I will really appreciate if you can tell me whether I am right or wrong. I have gone for D as an answer.

Let's simply the question stem a bit:

$$x^3$$ - x = n which will give x ($$x^2$$-1) = n which will give (x-1), x and (x+1) = n. Therefore n is a product of 3 consecutive integers.

Now moving on to the statements

Statement 1 implies that x is ODD. Because ODD/EVEN will always end with some remainder.

X is ODD which means that the product will always be divisible by 2 three times and therefore will be divisible by 8.

Statement 2 implies that when x is divided by 4 it leaves a remainder 1 i.e. x is ODD. which is same as above and therefore sufficient.

Therefore for me both statements alone are sufficient to answer this question.

Yes, your reasoning is correct.

If x^3 - x = n and x is a positive integer greater than 1, is n divisible by 8?

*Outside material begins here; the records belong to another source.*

-- ==== Sys2Proof/Machine/Dict.lean ====
section
/-! DEFINITION. The object dictionary: values read (R376, R377, R382), ranges (R388, R392), staging and commit (R19, R383 to
R386, R419), keys and protection changes (R399 to R404), the context window (R390 to R393), the wait snapshot (R396). -/
namespace Sys2Proof.Machine

/-! ## Values read -/

def State.selGalley (s : State) : Nat := s.obj 0x7010 0
def GalleyState.code : GalleyState → Nat
  | .absent => 0
  | .active => 1
  | .rebuilding => 2
  | .deleting => 3
/-- The state byte of an island (R337). -/
def Island.byte (i : Island) : Nat :=
  boolBit i.clockPaused 5 + boolBit i.fault 4 + boolBit i.retired 3 + boolBit i.gated 2 + boolBit i.inReset 1 + boolBit i.clockPresent 0
def State.lanesIn (s : State) (v : Nat) : Nat := ((List.range 26).filter fun l => s.lane l = v).length
def maskOf (n : Nat) (f : Nat → Bool) : Nat := (List.range n).foldl (fun m i => m + boolBit (f i) i) 0
/-- The route entry of R322. -/
def RouteEntry.word (r : RouteEntry) : Nat :=
  r.primary + r.alternate * 16 + r.hops * 256 + boolBit r.onAlt 16 + boolBit r.primaryValid 17 + boolBit r.altValid 18
/-- PROTECT_STATE (R407). -/
def Protect.state (p : Protect) : Nat := if p.locked then 3 else if p.applying then 2 else if p.nonce.isSome then 1 else 0
/-- A field of the selected galley's status (R194). -/
def Galley.field (y : Galley) (sub : Nat) : Nat :=
  match sub with
  | 1 => if y.poppable.isEmpty then 1 else 0
  | 2 => y.state.code
  | 3 => y.poppable.length
  | 4 => y.held.length
  | 5 => y.cellCount - y.freshCells
  | 6 => y.underruns
  | 7 => y.mismatches
  | _ => y.flushes
/-- A field of the selected context (R391, R408). -/
def Ctx.field (x : Ctx) (sub : Nat) : Nat :=
  match sub with
  | 1 => x.f.ringBase
  | 2 => x.f.acceptAddr
  | 3 => x.f.ringSize
  | 4 => x.f.slotSize
  | 5 => x.f.group
  | 6 => x.f.windowSet
  | 7 => x.f.cls
  | 8 => x.f.share
  | 9 => x.f.adoptNode
  | 0xA => x.f.adoptEpoch
  | 0xB => x.accepted
  | 0xC => x.completed
  | 0xD => x.producer.toNat
  | 0xE => x.consumer.toNat
  | _ => x.refused
/-- A field of the fault record C010h (R267). -/
def FaultRecord.field (r : FaultRecord) (sub : Nat) : Nat :=
  match sub with
  | 1 => r.status
  | 2 => r.cause
  | 3 => r.port
  | 4 => r.attempts
  | 5 => r.address
  | 6 => r.progress
  | _ => r.seq
/-- A field of POSTED_FAULTS' record (R468). -/
def Sched.posted' (x : Sched) (sub : Nat) : Nat :=
  match sub with
  | 1 => x.postedFaults
  | 2 => x.postedAddress
  | 3 => x.postedContext
  | _ => x.postedSeq
/-- A register of a dictionary-owned slot (R441). -/
def Slot.field (x : Slot) (sub : Nat) : Nat := x.readReg ((sub - 2) * 8)
/-- A field of the anchor in memory (R298), 0 where none has been written. -/
def State.anchorField (s : State) (off n : Nat) : Nat :=
  if s.numAt (anchorAddr s) 4 = 0x4A524E31 then s.numAt (anchorAddr s + off) n else 0
/-- The active value of an object that is neither DOMAIN nor STR; a RECORD's subindex 00h reads its highest (R376), but 9041h:00
TAKEOVER_STATE, as R298 tables it (assumption log 27). -/
def State.readObj (s : State) (i sub : Nat) : Nat :=
  if sub = 0 ∧ 0 < topSub i ∧ i ≠ 0x9041 then topSub i
  else match i with
  | 0x1011 => s.ctl.discards
  | 0x1012 => s.ctl.lastAbort
  | 0x2000 => s.ctl.mode.code
  | 0x2001 => s.ctl.drainTarget
  | 0x2002 => s.ctl.modeCause
  | 0x2003 => s.ctl.drainHeld
  | 0x2F02 => min u16Max (s.dict.staged.length + s.dict.stagedSets.length)
  | 0x2F03 => s.dict.commits
  | 0x3000 => (s.island (sub - 1)).byte
  | 0x3002 => (s.island (sub - 1)).faults
  | 0x3101 => (s.port (sub - 1)).rd.retired.length
  | 0x3102 => s.sched.posted' sub
  | 0x3131 => maskOf 8 fun p => (s.port p).qack
  | 0x3304 => (s.stashPort (sub - 1)).fallbacks
  | 0x3401 => (s.island (sub - 1)).testStatus
  | 0x3402 => s.lane (sub - 1)
  | 0x3403 => s.lanesIn 0
  | 0x3404 => s.lanesIn 1
  | 0x3501 => s.scrub.corrected
  | 0x3502 => s.scrub.uncorrected
  | 0x3503 => s.scrub.address
  | 0x4043 => maskOf 8 fun p => (s.port p).casePending
  | 0x4050 => (s.port (sub - 1)).parkedCount
  | 0x5012 => if (if sub = 1 then s.prot.keyA else s.prot.keyB).isSome then 1 else 0
  | 0x5105 => s.prot.refusals
  | 0x5106 => s.prot.state
  | 0x5112 => s.prot.changes
  | 0x6000 => s.straps.nodeSerial
  | 0x6003 => s.fab.nodeState
  | 0x6004 => s.fab.nodeId.getD 65535
  | 0x6006 => s.fab.rootSerial.getD s.straps.nodeSerial
  | 0x6007 => s.fab.adverts.length
  | 0x6011 => (s.route (s.obj 0x6010 0)).word
  | 0x6050 => (s.link (sub - 1)).state
  | 0x6052 => (s.link (sub - 1)).crcErrors
  | 0x6053 => (s.link (sub - 1)).replays
  | 0x6054 => (s.link (sub - 1)).dropped
  | 0x7006 => s.sharedFree
  | 0x7007 => s.reservedUnused
  | 0x7008 => (s.pool.galleys.filter fun e => e.2.state ≠ .absent).length
  | 0x7009 => s.pool.marksUsed
  | 0x7013 => (s.galley s.selGalley).field sub
  | 0x9000 => anchorAddr s
  | 0x9010 => s.jrn.head
  | 0x9011 => s.anchorField 0x18 8
  | 0x9012 => liveItems s
  | 0x9013 => s.anchorField 4 4
  | 0x9014 => s.jrn.inFlight.length
  | 0x9024 => s.twin.point
  | 0x9025 => if s.twinUnreachable then 2 else s.twin.state
  | 0x9033 => if s.twin.shadowHeld then s.twin.shadowPoint else 0
  | 0x9041 => if sub = 0 then s.twin.takeover else s.twin.lostEpoch
  | 0xA010 => Tab.get zeroTab s.ctl.eventCount sub
  | 0xA900 => s.ctl.surveyResult
  | 0xA901 => s.ctl.surveyFailed
  | 0xC000 => (s.ctx s.selCtx).field sub
  | 0xC002 => (s.ctx s.selCtx).state.code
  | 0xC010 => (s.ctx s.selCtx).record.field sub
  | _ =>
    if 0x8000 ≤ i ∧ i < 0x8040 ∧ 2 ≤ sub then (s.slot (i - 0x8000)).field sub
    else if 0xA200 ≤ i ∧ i < 0xA208 then Tab.get zeroTab (s.port (i - 0xA200)).grants (sub - 1)
    else if 0xA210 ≤ i ∧ i < 0xA218 then Tab.get zeroTab (s.port (i - 0xA210)).waits (sub - 1)
    else if 0xA220 ≤ i ∧ i < 0xA228 then Tab.get zeroTab (s.port (i - 0xA220)).longest (sub - 1)
    else s.obj i sub
/-- The bytes of a STR object (R405). -/
def strBytes (i : Nat) : List Byte :=
  if i = 0x1000 then [0x53, 0x61, 0x72, 0x6E, 0x79, 0x78] else [0x54, 0x6F, 0x72, 0x6F, 0x66, 0x74]
/-- The node set in 6200h as the next commit would leave it (R332, R382). -/
def setBytes (l : List Byte) : List Byte := l ++ List.replicate (512 - l.length) 0
def State.nodeSet (s : State) : List Byte :=
  let k := s.obj 0x6200 0
  match s.dict.stagedSets.find? fun e => e.1 = k with
  | some e => setBytes e.2
  | none => setBytes (Tab.get (fun _ => []) s.dict.nodeSets k)
/-- The bytes of a DOMAIN object (R377). -/
def State.domain (s : State) (i sub : Nat) : List Byte :=
  match i with
  | 0x4040 => portCase (s.port (sub - 1)).caseEdit
  | 0x4042 => portCase (s.port (sub - 1)).caseActive
  | 0x5100 => proposedBytes s
  | 0x5110 => activeBytes s
  | 0x5111 => sha256 (activeBytes s)
  | 0x6201 => s.nodeSet
  | 0x9042 => s.twin.pendingItems
  | 0x9043 => s.twin.streams
  | 0xA800 => s.ctl.waitSnapshot
  | 0xC000 => s.ctxImage s.selCtx
  | _ => []
/-- The size of a DOMAIN object that takes segments; each has a fixed size. -/
def domainSize (i : Nat) : Nat :=
  match i with
  | 0x4040 => 512
  | 0x5010 => 32
  | 0x5011 => 32
  | 0x5100 => imageSize
  | 0x5102 => 16
  | 0x5103 => 16
  | _ => 512
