-- ==== Sys2Proof/Certificates/Slice0/Obligations.lean ====
section
/-! DEFINITION. The statements for the provers, in the order of the command table's families. -/

open Sys2Proof Sys2Proof.Machine

/-! ## The machine -/

/-- A step takes the command at the front of the queue and runs exec on the state with the queue's rest. -/
def Obligations.StepRunsTheFrontCommand : Prop :=
  ∀ (c : Instr) (rest : List Instr) (s : State),
    step { s with pending := c :: rest } = exec c { s with pending := rest }

/-- On an empty queue the block idles (the model's choice, assumption log 3). -/
def Sys2Proof.Claims.StepIdlesOnAnEmptyQueue : Prop :=
  ∀ s : State, s.pending = [] → step s = .next s

/-- No command changes the queue of the waiting commands (the model's shape, assumption log 3). -/
def Obligations.NoCommandTouchesTheQueue : Prop :=
  ∀ (c : Instr) (s t : State), exec c s = .next t → t.pending = s.pending

/-- Every command but the loss of CLK_CTL answers a next state: no data ends a run. -/
def Sys2Proof.Claims.EveryCommandAnswersANextState : Prop :=
  ∀ (c : Instr) (s : State), c ≠ .clockLost 0 → ∃ t, exec c s = .next t

/-- The loss of CLK_CTL is the loss of the device (R339): the one stop of the model. -/
def Sys2Proof.Claims.LossOfTheControlClockStopsTheDevice : Prop :=
  ∀ s : State, exec (.clockLost 0) s = .fault .deviceLost

/-- Memory keeps its canonical form over every step (the model's form of memory, assumption log 1). -/
def Obligations.EveryStepKeepsTheMemoryForm : Prop :=
  ∀ s t : State, memWf s.mem → step s = .next t → memWf t.mem

/-- The memory after reset has the canonical form. -/
def Sys2Proof.Claims.ResetMemoryHasTheForm : Prop := memWf State.reset.mem

/-- The straps hold what DEV_RST_N's release sampled: only DEVICE_RESET writes them (R432). -/
def Obligations.StrapsChangeOnlyAtDeviceReset : Prop :=
  ∀ (c : Instr) (s t : State), (∀ x, c ≠ .deviceReset x) → exec c s = .next t → t.straps = s.straps

def Obligations.EveryCommandAnswersAndIdleStepsStay : Prop :=
  Claims.StepIdlesOnAnEmptyQueue ∧ Claims.EveryCommandAnswersANextState ∧ Claims.LossOfTheControlClockStopsTheDevice

/-! ## The doorbell port and acceptance -/

/-- The response to a doorbell of context c, with no refusal (R43, R423). -/
def Sys2Proof.Claims.answer (s : State) (id c outcome : Nat) : DbResponse :=
  { id := id, ctx := some c, data := doorbellWord c 0 outcome (s.ctx c).accepted, err := false }

/-- DOORBELL at offset 0, with no earlier range undecided and no CLOSE waiting: the first case of R72 that applies answers
it, and otherwise the range up to P is announced. One of an open context outside the active context cache waits, its
response with it, until the context is loaded (R17, R25). -/
def Obligations.DoorbellAnswersByTheFirstCase : Prop :=
  ∀ (id offset data : Nat) (s : State), s.portTakes id = true → offset / 8 * 8 % 2 ^ 17 = 0 →
    (s.ctx (bitsOf data 0 18)).closing = false → (s.ctx (bitsOf data 0 18)).bells = [] →
    ∃ t, exec (.doorbell id true offset data) s = .next t ∧ t.mem = s.mem ∧
      (let c := bitsOf data 0 18
       let p := BitVec.ofNat 32 (bitsOf data 32 32)
       let x := s.ctx c
       let outcome (n : Nat) : Prop := t.sched.dbOut = s.sched.dbOut ++ [Claims.answer s id c n]
       if x.state = .closed then outcome 2 ∧ t.ctx c = x
       else if x.cached = false then
         t.ctx c = { x with early := x.early ++ [(id, p)] } ∧ t.sched.dbOut = s.sched.dbOut
       else if ¬ ((p - x.consumer).toNat ≤ x.f.ringSize ∧ (p - x.producer).toNat ≤ x.f.ringSize) then
         outcome 0 ∧ t.ctx c = x ∧
           Tab.get zeroTab t.ctl.eventCount 2 = satAdd u32Max (Tab.get zeroTab s.ctl.eventCount 2) 1
       else if s.ctl.mode.traffic = false then outcome 1 ∧ (t.ctx c).producer = x.consumer
       else if x.headerHalt = true then outcome 4 ∧ t.ctx c = x
       else if p = x.producer then outcome 0 ∧ t.ctx c = x
       else if x.exhausted = true then outcome 3 ∧ (t.ctx c).producer = x.consumer
       else x.header ≠ .none →
         t.ctx c = { x with producer := p, bells := [{ id := id, upto := p, refused := 0 }] } ∧
           t.sched.dbOut = s.sched.dbOut)

/-- The other offsets of the doorbell port below the window, and a read of the doorbell, change nothing and answer data 0
(R421). -/
def Sys2Proof.Claims.OtherDoorbellPortOffsetsChangeNothing : Prop :=
  ∀ (id offset data : Nat) (write : Bool) (s : State), s.portTakes id = true → offset / 8 * 8 % 2 ^ 17 < 0x10000 →
    (offset / 8 * 8 % 2 ^ 17 ≠ 0 ∨ write = false) →
    exec (.doorbell id write offset data) s =
      .next { s with sched := { s.sched with
        dbOutstanding := s.sched.dbOutstanding ++ [id]
        dbOut := s.sched.dbOut ++
          [{ id := id, data := 0, err := decide (offset / 8 * 8 % 2 ^ 17 ≠ 0) }] } }

/-- DOORBELL_RESPONSE_TAKEN: the response in front of its context leaves, and its identifier is free again (R420, R424). -/
def Sys2Proof.Claims.DoorbellResponseLeavesInOrder : Prop :=
  ∀ (s : State) (r : DbResponse) (l : List DbResponse), s.sched.dbOut = r :: l →
    ∃ t, exec (.doorbellResponseTaken r.id) s = .next t ∧
      t.sched.dbOut = l.filter (fun q => decide (q.id ≠ r.id)) ∧ ¬ r.id ∈ t.sched.dbOutstanding ∧
      (∀ k, k ≠ r.id → (k ∈ t.sched.dbOutstanding ↔ k ∈ s.sched.dbOutstanding)) ∧
      t = { s with sched := t.sched } ∧
      t.sched = { s.sched with dbOut := t.sched.dbOut, dbOutstanding := t.sched.dbOutstanding }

x^3-x=x(x^2-1)=(x-1)x(x+1), notice that we have the product of three consecutive integers. Now, if x=odd, then (x-1) and (x+1) are consecutive even integers, thus one of them will also be divisible by 4, which will make (x-1)(x+1) divisible by 2*4=8 (basically if x=odd then (x-1)x(x+1) will be divisible by 8*3=24).

(1) When 3x is divided by 2, there is a remainder --> 3x=odd --> x=odd --> (x-1)x(x+1) is divisible by 8. Sufficient.

(2) x = 4y + 1, where y is an integer --> x=even+odd=odd --> (x-1)x(x+1) is divisible by 8. Sufficient.

Answer: D.

Hope it helps.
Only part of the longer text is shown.